(Collected data)
-- ==== Sys2Proof/Machine/Fabric.lean ====
section
/-! DEFINITION. What arrives over the fabric: messages, atomics and contributions as they perform, requests from outside the
module and their way to their units, the power governor (R25, R26, R223 to R227, R261, R273, R274, R291, R292, R299, R306 to R308, R314,
R322 to R324, R328 to R330, R335, R338, R339, R354). -/

namespace Sys2Proof.Machine

/-! ### Messages (R26, R307, R308) -/

/-- The oldest untaken sends of a core to one destination come first. -/
def Arch.firstSend (c : Arch) (dst : Nat) (far : Bool) : Option Req :=
  c.eng.reqs.find? fun r =>
    match r.kind with
    | .snd d f _ _ => d == dst && f == far
    | _ => false

/-- The core that receives a message for tile `n`, with the message in its skid. -/
def State.intoSkid (s : State) (n : Nat) (m : Msg) : State :=
  s.onCore n fun c => c.onEng fun e => { e with skid := e.skid ++ [m] }

/-- Whether the group that carries a far-tile number lets messages through now (R308, R335). -/
def State.farActive (s : State) (c : Core) (dst : Nat) : Bool :=
  match s.farEntry c dst with
  | none => false
  | some w => s.ualOpen (w.toNat / 2 ^ 43 % 32)

/-- Whether a message over an entry's group may still come in: the group is ACTIVE, or DRAINING with messages accepted before
GO (R335). -/
def State.farReaches (s : State) (w : Far) : Bool := s.farOpen w && !(s.group (w.toNat / 2 ^ 43 % 32)).keyless

/-- A pending send of a tile of this module arrives: in the skid of its receiver, or over its group at the far tile, whose
skid is no part of this module. -/
def State.sentArrives (s : State) (n id : Nat) : State :=
  let c := s.core n
  match c.req id with
  | none => s
  | some r =>
    match r.kind with
    | .snd dst far stamp bs =>
      if (c.firstSend dst far).map Req.id ≠ some id ∨ s.inRing c id then s
      else if far then
        (if s.farActive c dst then
          (match s.farEntry c dst with
            | some w => (s.consumeCells c id).onGroup (w.toNat / 2 ^ 43 % 32) fun g => g.transmit bs
            | none => s).onCore n fun c => c.dropReq id
         else s)
      else
        ((s.consumeCells c id).onCore n fun c => c.dropReq id).intoSkid dst
          { src := n, far := false, stamp := stamp, bytes := bs }
    | _ => s

/-- The entry of a far-tile table that names a sender by (ACC, PART, RANK) (R306, R307). -/
def farFrom (l : List Far) (src : BitVec 24) : Option Far :=
  l.find? fun w => w.toNat % 256 != 0 && w.extractLsb' 16 24 == src

/-- Whether a skid has room for one more message of a far-tile number (R307). -/
def Arch.farRoom (c : Arch) (num : Nat) : Bool := decide ((c.eng.skid.filter fun m => m.far && m.src == num).length < 32)

/-- A message more in a skid. -/
def Arch.take (c : Arch) (m : Msg) : Arch := { c with eng := { c.eng with skid := c.eng.skid ++ [m] } }

/-- A message that nothing here is for, counted in the trace of the partition it names (R26, R308). -/
def State.farLost (s : State) (p : BitVec 6) : State :=
  if (s.part p).isSome then s.onPart p fun q => { q with trav := { q.trav with drop := q.trav.drop + 1 } }
  else
    { s with ctxs := s.ctxs.map fun c =>
        if c.part == p && c.state == .out then { c with trav := c.trav.map fun t => { t with drop := t.drop + 1 } } else c }
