-- ==== Sys2Proof/Machine/Turns.lean ====
section
/-! DEFINITION. The turns that are no tile cycle: a program slot of a memory sequencer, the wall clock; and how a word is
placed where the next step fetches it. -/

namespace Sys2Proof.Machine

/-! ### The turn of a program slot (R48, R218, R220) -/

/-- Slot `k` of die `d` takes its next word, or a program that waits. -/
def State.seqTurn (s : State) (d k : Nat) : Host.Outcome State Fault Refusal :=
  let s := { s with turnAt := (d, k) }
  let p := s.slotNow
  if 8 ≤ k then .next s
  else if !p.busy then .next (s.seqStart d k)
  else if !s.seqRuns p then .next s
  else
    let m := (s.die d).msq
    let r := m.region p.ctx
    if r.2 ≤ p.pc then .next (s.seqFault .illop)
    else
      match decodeMsq (m.word (r.1 + p.pc)) with
      | .error _ => .next (s.seqFault .illop)
      | .ok i => exec i s

/-! ### Other turns -/

/-- The steps of the part that are no words (95_what_each_step_holds.md). -/
def isEvent : Instr → Bool
  | .add .. | .sub .. | .mul .. | .mulh .. | .mulhn .. | .div .. | .divn .. | .rem .. | .remn .. | .and .. | .or ..
  | .xor .. | .andn .. | .orn .. | .shl .. | .shr .. | .sar .. | .rol .. | .ror .. | .min .. | .max .. | .minn ..
  | .maxn .. | .clz .. | .ctz .. | .popc .. | .bfx .. | .bfxn .. | .bfi .. | .csel .. | .addi .. | .andi .. | .ori ..
  | .xori .. | .shli .. | .shri .. | .sari .. | .muli .. | .lui .. | .aup .. | .cmp .. | .cmpi .. | .tst ..
  | .gand .. | .gor .. | .gxor .. | .gnot .. | .ptst .. | .prep .. | .prepr .. | .br .. | .brA .. | .brf .. | .brl ..
  | .loop .. | .loopi .. | .lbrk .. | .sync .. | .frame | .waitt .. | .nop | .halt | .vadd .. | .vsub .. | .vmul ..
  | .vmulh .. | .vfma .. | .vfms .. | .vfnma .. | .vmin .. | .vmax .. | .vabs .. | .vneg .. | .vand .. | .vor ..
  | .vxor .. | .vandn .. | .vshl .. | .vshr .. | .vsar .. | .vcmp .. | .vbc .. | .vxt .. | .vlid .. | .vrot ..
  | .vperm .. | .vrsum .. | .vrmax .. | .vrmin .. | .vrcp .. | .vrsq .. | .vex2 .. | .vlg2 .. | .vdot4 .. | .vpopc ..
  | .vclz .. | .vtacc .. | .vsel .. | .vselB .. | .vcvt .. | .vbq .. | .vbdq .. | .vbscl .. | .vtunp .. | .vpak ..
  | .vupk .. | .vrng .. | .vptst .. | .ld .. | .st .. | .vld .. | .vst .. | .vgat .. | .vsct .. | .vldb ..
  | .cbdef .. | .cbadvP .. | .cbadvC .. | .cbadvPW .. | .cbadvCW .. | .cp .. | .cpg .. | .cpm .. | .mlds .. | .mswap
  | .mmul .. | .mmulc .. | .mclr .. | .snd .. | .rcv .. | .msq .. | .ldg .. | .stg .. | .vldg .. | .vstg .. | .amo ..
  | .red .. | .lqpop .. | .tagw .. | .tagwa .. | .tagff .. | .tagclr .. | .fenceAcq .. | .fenceRel .. | .fenceSc ..
  | .drain .. | .trig | .coll .. | .rdsr .. | .wrsr .. | .trap .. | .tret | .stop .. | .swap | .swapSteward ..
  | .ckpt .. | .lsv .. | .lrs .. | .stampAt .. | .stampHold .. | .xt .. | .xrd .. | .xwr .. | .xset .. | .xlp ..
  | .xwt .. | .xsg .. | .xend => false
  | _ => true

/-- A tile cycle of the wall clock: the clocks of the dies and the port groups move on, and traverses send what their groups carry;
without main rails nothing does (R299, R333, R335, R340, R357). -/
def State.wallTurn (s : State) : State :=
  if s.host.rails then { (s.sendOut.portCycle.onPtc Ptc.advance) with wall := s.wall + 1, ring := s.ring.tick s.wall } else s

/-! ### The word a fetch meets -/

/-- The active plane of a core with a word at an address. -/
def Core.putWord (c : Core) (a : IAddr) (w : Word) : Core :=
  let f := fun (m : Mem) => memWrite m (12 * pkt a + 4 * (a.toNat % 4)) (leBytes 4 w.toNat)
  { c with store :=
      if c.store.plane then { c.store with ip1 := f c.store.ip1 } else { c.store with ip0 := f c.store.ip0 } }

/-- A core whose next cycle fetches a word: the executing tile, or the steward of die 0 where only a steward decodes it;
its turn comes next. -/
def State.placeWord (s : State) (w : Word) : State :=
  let n := if (okOf (Sys2Proof.decode false w)).isNone && (okOf (Sys2Proof.decode true w)).isSome then 256 else s.me.num
  let t := s.focus n
  { t.onMe fun c => { c.putWord c.pc w with run := .running } with agenda := [.core n] }

/-- A program slot whose next turn fetches a word: slot 0 of die 0, its program the word at the start of a region. -/
def State.placeSeqWord (s : State) (w : W64) : State :=
  { s.onMsq 0 fun m =>
      { (m.onSlot 0 fun p => { p with busy := true, pc := 0, first := 0 }) with
        prog := memWrite m.prog 0 (leBytes 8 w.toNat)
        regions := ((m.slot 0).ctx, 0, 1) :: m.regions.filter fun r => r.1 != (m.slot 0).ctx } with
    agenda := [.msq 0 0] }

end Sys2Proof.Machine
end

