-- ==== Sys2Proof/Laws/Exec.lean ====
section
/-! SUPPORT. What `exec` calls for each instruction, and what `issue` and the shared operations of a word answer: the lemmas
that proofs about meanings cite instead of unfolding `exec`. -/

namespace Sys2Proof.Machine

open Sys2Proof

/-- A word that is legal here and touches no late result has its own effect. -/
theorem issue_ready {i : Instr} {s k : State} (hl : legal i s.me = true) (hh : hazard i s.me = false) :
    issue i s k = .next k := by simp [issue, hl, hh]

/-- A word that is not legal here raises ILLOP. -/
theorem issue_illegal {i : Instr} {s k : State} (hl : legal i s.me = false) : issue i s k = .next (s.raise .illop) := by
  simp [issue, hl]

/-- A word that touches a late result stalls. -/
theorem issue_hazard {i : Instr} {s k : State} (hl : legal i s.me = true) (hh : hazard i s.me = true) :
    issue i s k = .next (s.stall .land) := by simp [issue, hl, hh]

/-- Whatever a word meets, it answers a next state. -/
theorem issue_next (i : Instr) (s k : State) : ∃ t, issue i s k = .next t := ⟨_, rfl⟩

/-- Sources none of which is poisoned. -/
theorem unpoisoned_clear {s : State} {l : List SReg} {k : State} (h : firstPoison l = none) : s.unpoisoned l k = k := by
  simp [State.unpoisoned, h]

/-- The first poisoned source fires. -/
theorem unpoisoned_fires {s : State} {l : List SReg} {k : State} {r : SReg} (h : firstPoison l = some r) :
    s.unpoisoned l k = s.poison r.val := by simp [State.unpoisoned, h]

/-- A scalar result from clear sources. -/
theorem scalar_clear {s : State} {l : Nat} {sp : Bool} {ps : List SReg} {d : Reg} {v : W64} (h : firstPoison ps = none) :
    s.scalar l sp ps d v = s.done fun c => c.push l (.sreg d v false 0) := by simp [State.scalar, h]

/-- A scalar result under `.s` from a poisoned source. -/
theorem scalar_passes {s : State} {l : Nat} {ps : List SReg} {d : Reg} {v : W64} {p : SReg} (h : firstPoison ps = some p) :
    s.scalar l true ps d v = s.done fun c => c.push l (.sreg d p.val true 0) := by simp [State.scalar, h]

/-- A scalar operation without `.s` fires on a poisoned source. -/
theorem scalar_fires {s : State} {l : Nat} {ps : List SReg} {d : Reg} {v : W64} {p : SReg} (h : firstPoison ps = some p) :
    s.scalar l false ps d v = s.poison p.val := by simp [State.scalar, h]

◆ Task details:
All lines above from the line with "if c.part == p" through the line with "if 8 ≤ k then .next s", both included, are to be set down exactly, with nothing else.

◆ Completed exercise:
        if c.part == p && c.state == .out then { c with trav := c.trav.map fun t => { t with drop := t.drop + 1 } } else c }
-- ==== Sys2Proof/Machine/Turns.lean ====
section
/-! DEFINITION. The turns that are no tile cycle: a program slot of a memory sequencer, the wall clock; and how a word is
placed where the next step fetches it. -/

namespace Sys2Proof.Machine

/-! ### The turn of a program slot (R48, R218, R220) -/

/-- Slot `k` of die `d` takes its next word, or a program that waits. -/
def State.seqTurn (s : State) (d k : Nat) : Host.Outcome State Fault Refusal :=
  let s := { s with turnAt := (d, k) }
  let p := s.slotNow
  if 8 ≤ k then .next s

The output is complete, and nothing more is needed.